(Provided records)

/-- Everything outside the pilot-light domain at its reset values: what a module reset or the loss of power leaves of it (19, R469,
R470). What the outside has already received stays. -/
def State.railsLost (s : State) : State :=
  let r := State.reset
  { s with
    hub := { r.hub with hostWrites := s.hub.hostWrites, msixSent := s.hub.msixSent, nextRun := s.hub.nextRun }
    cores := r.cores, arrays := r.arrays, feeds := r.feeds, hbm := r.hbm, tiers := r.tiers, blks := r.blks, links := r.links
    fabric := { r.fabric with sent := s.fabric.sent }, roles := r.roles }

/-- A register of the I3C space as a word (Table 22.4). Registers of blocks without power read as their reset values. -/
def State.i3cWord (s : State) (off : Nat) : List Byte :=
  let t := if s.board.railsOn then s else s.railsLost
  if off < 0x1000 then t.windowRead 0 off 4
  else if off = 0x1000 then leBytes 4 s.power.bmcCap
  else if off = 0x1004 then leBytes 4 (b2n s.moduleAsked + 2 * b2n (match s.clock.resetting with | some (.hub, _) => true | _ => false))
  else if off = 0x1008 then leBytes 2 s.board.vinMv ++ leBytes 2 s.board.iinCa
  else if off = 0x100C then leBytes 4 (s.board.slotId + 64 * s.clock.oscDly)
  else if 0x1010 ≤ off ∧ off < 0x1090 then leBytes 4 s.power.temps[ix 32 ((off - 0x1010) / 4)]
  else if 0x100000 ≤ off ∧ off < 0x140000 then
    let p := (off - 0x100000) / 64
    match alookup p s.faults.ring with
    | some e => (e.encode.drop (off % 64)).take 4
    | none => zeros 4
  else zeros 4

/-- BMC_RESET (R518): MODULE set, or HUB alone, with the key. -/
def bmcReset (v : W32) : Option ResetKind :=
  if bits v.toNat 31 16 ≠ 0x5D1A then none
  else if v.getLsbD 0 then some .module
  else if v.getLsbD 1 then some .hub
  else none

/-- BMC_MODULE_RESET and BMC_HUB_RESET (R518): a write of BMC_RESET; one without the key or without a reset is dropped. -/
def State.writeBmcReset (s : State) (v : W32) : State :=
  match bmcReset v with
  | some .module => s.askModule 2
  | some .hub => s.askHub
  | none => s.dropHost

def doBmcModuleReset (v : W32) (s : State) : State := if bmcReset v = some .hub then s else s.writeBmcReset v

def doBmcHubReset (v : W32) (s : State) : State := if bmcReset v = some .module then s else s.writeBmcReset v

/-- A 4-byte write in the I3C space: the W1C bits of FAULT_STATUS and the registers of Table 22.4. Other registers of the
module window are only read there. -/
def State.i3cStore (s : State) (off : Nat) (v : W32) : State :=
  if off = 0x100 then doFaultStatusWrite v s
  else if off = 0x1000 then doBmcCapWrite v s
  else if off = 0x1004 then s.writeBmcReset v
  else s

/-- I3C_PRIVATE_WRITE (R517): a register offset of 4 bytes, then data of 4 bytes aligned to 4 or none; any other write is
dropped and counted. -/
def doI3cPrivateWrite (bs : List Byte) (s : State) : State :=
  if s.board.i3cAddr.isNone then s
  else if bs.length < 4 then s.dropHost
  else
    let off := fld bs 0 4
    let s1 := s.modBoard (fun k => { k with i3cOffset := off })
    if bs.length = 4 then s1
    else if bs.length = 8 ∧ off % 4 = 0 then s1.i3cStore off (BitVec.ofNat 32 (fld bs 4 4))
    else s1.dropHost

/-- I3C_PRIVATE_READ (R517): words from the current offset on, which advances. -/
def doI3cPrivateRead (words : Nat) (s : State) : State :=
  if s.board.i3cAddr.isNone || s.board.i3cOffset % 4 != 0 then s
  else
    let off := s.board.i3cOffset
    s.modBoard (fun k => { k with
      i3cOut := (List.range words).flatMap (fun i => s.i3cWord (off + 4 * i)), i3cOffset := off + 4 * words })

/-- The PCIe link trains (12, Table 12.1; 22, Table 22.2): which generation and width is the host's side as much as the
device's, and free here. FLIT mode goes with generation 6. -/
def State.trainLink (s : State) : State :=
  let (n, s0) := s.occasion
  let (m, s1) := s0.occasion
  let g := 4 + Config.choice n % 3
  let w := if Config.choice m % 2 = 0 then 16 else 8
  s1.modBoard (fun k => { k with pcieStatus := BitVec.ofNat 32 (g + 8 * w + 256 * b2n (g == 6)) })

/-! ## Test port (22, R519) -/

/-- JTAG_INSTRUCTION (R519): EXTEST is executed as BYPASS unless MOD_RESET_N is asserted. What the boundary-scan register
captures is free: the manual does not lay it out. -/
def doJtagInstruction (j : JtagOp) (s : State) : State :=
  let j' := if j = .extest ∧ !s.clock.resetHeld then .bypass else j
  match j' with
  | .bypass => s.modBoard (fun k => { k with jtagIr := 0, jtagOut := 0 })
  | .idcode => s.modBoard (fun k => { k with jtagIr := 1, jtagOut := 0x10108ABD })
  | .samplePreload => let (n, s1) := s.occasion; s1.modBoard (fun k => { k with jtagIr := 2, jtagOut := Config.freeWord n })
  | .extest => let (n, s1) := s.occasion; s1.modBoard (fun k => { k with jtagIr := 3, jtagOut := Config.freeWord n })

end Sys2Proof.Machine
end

(End Provided records)

> _Your goal_
Search the listing for "generation" and copy each line holding it.

> _Task answer_
/-- The PCIe link trains (12, Table 12.1; 22, Table 22.2): which generation and width is the host's side as much as the
device's, and free here. FLIT mode goes with generation 6. -/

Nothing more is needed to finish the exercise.